Of dat ik straks als trotse afgestudeerde student (jaja, bachelor nog maar) mijn bachelordiploma in ontvangst neem en later blijkt dat ik mijn hele scriptie niet eens had mogen halen, omdat hij vol fouten stond en Universiteit Utrecht mij gewoon weg wilde hebben, zodat het aantal excellente studenten de overhand neemt (dat ben ik dus duidelijk niet).

Het lijkt mij dus beter om die hoogleraren en professoren nu maar met een korreltje zout te nemen en vooral heel nonchalant hun boeken en artikelen door te gaan bladeren. Over een jaar of 10 komt toch wel aan het licht dat het artikel grotendeels uit geblaat bestond en geloof mij: dan ben je misschien nog wel blij dat je voor een tentamen gezakt bent, waarvoor je alleen maar onzin had moeten leren.

vrijdag 27 september 2013

32. Ruggen mysterie

De rug. Of eigenlijk: de vrouwenrug. Het heeft iets speciaals en iets moois. Als het bedekt is zonder al teveel vel, overtollig vet of rimpels is de rug een prachtig fenomeen. Nu vraag je je misschien af waarom ik een blog wijd aan de rug?

Na de film Silver Linings Playbook begon ik mij af te vragen 1. Waarom Amerikanen zo preuts zijn en 2. Waarom de mannen in die films vrijwel altijd een harde piemel lijken te krijgen van het enkel kijken naar een blote rug van een vrouw? En to be honest, ik kan het antwoord niet geven. Dat Amerikanen niet graag naakt laten zien (jaja, Game of Thrones valt daar niet onder), dat was al duidelijk. Nederlanders daarentegen lijken totaal geen problemen te hebben met naakt. Sowieso is voor de Nederlander een film zonder naaktheid altijd wel een tegenvaller. Daar waar Nederlandse films full frontal nudity laten zien stopt de Amerikaanse camera waar de borsten van de Amerikaanse actrice horen te beginnen. Heel flauw hoor!

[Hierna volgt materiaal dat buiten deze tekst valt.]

theorem storeOnce_canonical (c : Ctx) (i : Instr) (f : Form) (far : List Piece) {st : Res Stored} (hst : st.All fun _ => True)
    (near : List Located) (o : Op) : (storeOnce c i f far st near o s).All State.MemCanonical := by
  refine (completeAtOnce_canonical h c i).bind fun u hu => ?_
  extract_lets jp
  have hjp : ∀ v : State, v.MemCanonical → (jp v).All State.MemCanonical := fun v hv =>
    hst.bind fun _ _ => (serveNow_canonical hv _).bind fun x hx => hx
  clear_value jp
  split
  · exact hjp _ hu
  · refine (performOnce_canonical hu c _ fun {v} hv => ?_).bind fun x hx => hjp _ hx
    refine (checkAccess_canonical hv _ _ _ _).bind fun locs _ => hst.bind fun x _ => (awaitCopies_canonical hv _).bind fun _ _ => ?_
    dsimp only
    split
    · exact hv
    · split
      · exact hv
      · refine (serveNow_canonical hv _).bind fun y hy => ?_
        exact settleEverywhere_canonical hy _

theorem issueStore_canonical (c : Ctx) (i : Instr) (f : Form) (far : List Piece) {st : Res Stored} (hst : st.All fun _ => True)
    (near : List Located) (o : Op) : (issueStore c i f far st near o s).All State.MemCanonical := by
  unfold issueStore
  split
  · refine hst.bind fun x _ => (issueOp_canonical h c _).bind fun u hu => ?_
    dsimp only [Res.All]
    split
    · exact hu
    · exact assayLog_canonical hu _ _ _
  · exact storeOnce_canonical h c i f far hst near o

theorem raiseSubst_canonical (lid i : Nat) : (s.raiseSubst lid i).MemCanonical := h

theorem raiseFp_canonical (gid : Nat) (f : BitVec 7) : (s.raiseFp gid f).MemCanonical := h

theorem storeBody_canonical (i : Instr) (f : Form) (d : Spec) (c : Ctx) : (storeBody i f d c s).All State.MemCanonical := by
  refine (guardOp_canonical _).bind fun _ _ => ?_
  split
  · exact completeAtOnce_canonical h _ _
  · refine (planAccess_canonical c _ f fun _ => guardOp_canonical _).bind fun p _ => ?_
    extract_lets w st
    split
    next near far _ =>
    refine (checkAccess_canonical h _ _ _ _).bind fun locs _ => ?_
    extract_lets jp
    have hst : st.All fun _ => True := orTrap_canonical _
    have hjp : (jp ()).All State.MemCanonical := by
      refine (awaitCopies_canonical h _).bind fun _ _ => (orderWaits_canonical h c f locs true).bind fun u hu =>
        (issueStore_canonical hu c i f _ hst locs _).bind fun v hv => hst.bind fun x _ => ?_
      have he := raiseFp_canonical (endFenceRel_canonical hv c f) c.gid x.fp
      dsimp only [Res.All]
      split
      · exact raiseSubst_canonical he _ _
      · exact he
    clear_value st jp
    split
    · exact hst.bind fun _ _ => hjp
    · exact hjp

/-! ## Atomics -/

theorem atomBody_canonical (i : Instr) (f : AForm) (once : Bool) (c : Ctx) : (atomBody i f once c s).All State.MemCanonical := by
  refine (guardOp_canonical _).bind fun _ _ => ?_
  split
  · exact completeAtOnce_canonical h _ _
  · refine (planAccess_canonical (s := s) c _ _ (own := fun _ => .ok ()) fun _ => trivial).bind fun p _ => ?_
    extract_lets w ls vals src o
    split
    next near far _ =>
    refine (checkAccess_canonical h _ _ _ _).bind fun locs _ => (awaitCopies_canonical h _).bind fun _ _ =>
      (orderWaits_canonical h c _ locs true).bind fun u hu => ?_
    extract_lets tag drawn reqs own addrs wrote
    have hd : ∀ v : State, v.MemCanonical → (drawn v).MemCanonical := fun v hv => endFenceRel_canonical (setFab_canonical hv _) c _
    have hw : ∀ x : List (Nat × Word) × State, x.2.MemCanonical → (wrote x).All State.MemCanonical := by
      rintro ⟨vs, t⟩ ht
      refine (serveNow_canonical ht _).bind fun y hy => ?_
      exact acquired_canonical (hd _ (raiseFp_canonical (modGroup_canonical hy _ _) _ _)) _ _ _ _
    clear_value drawn reqs o wrote
    split
    · exact (issueOp_canonical hu c _).bind fun v hv => hd v hv
    · refine (completeAtOnce_canonical hu c i).bind fun v hv => ?_
      extract_lets served
      have hs : (served ()).All State.MemCanonical := by
        dsimp only [served]
        split
        · exact hw _ hv
        · refine (performOnce_canonical hv c _ fun {t} ht => ?_).bind fun x hx => hw x hx
          refine (checkAccess_canonical ht _ _ _ _).bind fun locs _ => (awaitCopies_canonical ht _).bind fun _ _ => ?_
          split
          · exact ht
          · refine (serveNow_canonical ht _).bind fun y hy => ?_
            split
            · trivial
            · exact settleEverywhere_canonical hy _
      split
      · trivial
      · exact hs

/-! ## The scratchpad's granules and the team's tables -/

omit h in
theorem guardSpad_canonical (p : Plan) : (spadOnly p).All fun _ => True := guardOp_canonical _

theorem modTeam_canonical (t : Nat) (f : Team → Team) : (s.modTeam t f).MemCanonical := h

theorem ldfe_canonical {f : MForm} {t : State} (ht : execLdfe f s = .next t) : t.MemCanonical := by
  refine runInstr_canonical h (fun c => ?_) ht
  extract_lets fm
  refine (guardOp_canonical _).bind fun _ _ => ?_
  split
  · exact completeAtOnce_canonical h _ _
  · refine (planAccess_canonical c _ _ guardSpad_canonical).bind fun p _ => ?_
    extract_lets
    refine (checkAccess_canonical h _ _ _ _).bind fun locs _ => (orderWaits_canonical h c _ _ _).bind fun u hu =>
      (noOverlap_canonical hu _ _ _).bind fun _ _ => ?_
    dsimp only
    split
    · exact hu
    · refine (completeAtOnce_canonical hu c _).bind fun v hv => (serveNow_canonical hv _).bind fun x hx => ?_
      split
      · trivial
      · split
        · trivial
        · have hw := writeLoad_canonical hx x.1 c.lid fm f.data false ‹_›
          dsimp only [Res.All]
          split
          · exact modTeam_canonical hw _ _
          · exact hw

theorem stfe_canonical {f : MForm} {t : State} (ht : execStfe f s = .next t) : t.MemCanonical := by
  refine runInstr_canonical h (fun c => ?_) ht
  extract_lets fm
  refine (guardOp_canonical _).bind fun _ _ => ?_
  split
  · exact completeAtOnce_canonical h _ _
  · refine (planAccess_canonical c _ _ guardSpad_canonical).bind fun p _ => ?_
    extract_lets
    refine (checkAccess_canonical h _ _ _ _).bind fun locs _ => (orderWaits_canonical h c _ _ _).bind fun u hu =>
      (noOverlap_canonical hu _ _ _).bind fun _ _ => ?_
    split
    · trivial
    · refine (completeAtOnce_canonical hu c _).bind fun v hv => (serveNow_canonical hv _).bind fun x hx => ?_
      exact modTeam_canonical hx _ _

omit h in
theorem addrS_canonical (c : Ctx) (x : Spec) : (addrS c x).All fun _ => True := by unfold addrS; split <;> trivial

In ieder geval heb ik wel nagedacht over wat de rug van de vrouw zo speciaal kan maken. Dus lieve mannen, schroom niet om mij het echte antwoord te geven na het lezen van deze blog. Is het voor jullie een opluchting om te zien dat de vrouw in kwestie geen haar op haar rug heeft en dat je weet dat het dus geen man kan zijn (definitief, je weet het namelijk nooit in deze wereld)? Om hier op voort te borduren: is dit een gevoel dat je al op honk 1 staat en dat je van honk 2 (borsten) dus niet ver verwijderd bent (de vrouw hoeft zich maar om te draaien en je bent binnen, denk ik zo)? Zet de blote vrouwenrug sowieso aan tot een wereld naar meer? Nodigt de rug meer uit naar sexy time dan een ander deel van het vrouwenlijk lichaam? In Amerikaanse films lijkt dit wel zo te zijn. Is de rug trouwens nog steeds even aantrekkelijk met puisten erop? Waar ligt de grens, mannen?

Ik ben verward.


maandag 23 september 2013

31. Een goed bakkie

Sinds een tijdje woon ik in mijn nieuw onderkomen. In alle opzichten is het beter dan voor mijn uitwisseling (al kan de tijd in het buitenland natuurlijk nooit overtroffen worden, dit is in ieder geval een begin). Zo heb ik nu een grotere kamer voor minder geld (een beetje onderhandelen doet wonderen). Ik woon in een rustigere buurt, maar wil ik drukte dan kan ik een straat doorkruizen en ik word overspoeld door Arabische invloeden (het is Marrakech all over again). Daarnaast woont er een groot deel van mijn hockeyteam in mijn buurt, en ja het mag gezegd worden, waardoor ik mij om 12 uur 's nachts nog net ietsjes veiliger voel als ik terug kom van een training. Vier meisjes met een hockeystick in de hand geklemd stellen toch meer voor dan één meisje. Wat misschien nog wel één van de leukste dingen is aan mijn nieuw onderkomen is toch wel de supermarkt. Het is een waar paradijsje. Het is goedkoop, het is alsof je de jaren '80 binnen stapt en het heeft lekker eten. Ik heb het natuurlijk over de Nettorama. Tot voor kort had ik hier nog nooit over gehoord, maar toen mijn huisgenoot instemde om mij de buurt een beetje te laten zien, kon ze natuurlijk de Nettorama niet vergeten. En ik ben haar dankbaar. Het Tokkie-volk wat er dagelijks rond loopt is zowaar een bezichtiging op zichzelf (cassières meegeteld) en dat daarnaast elke keer mijn tas weer gecontroleerd wordt neem ik ook voor lief (ik kom daar nu elke dag en elke keer sta ik weer bij dezelfde cassière, maar ze vertrouwt me volgens mij nog steeds niet helemaal).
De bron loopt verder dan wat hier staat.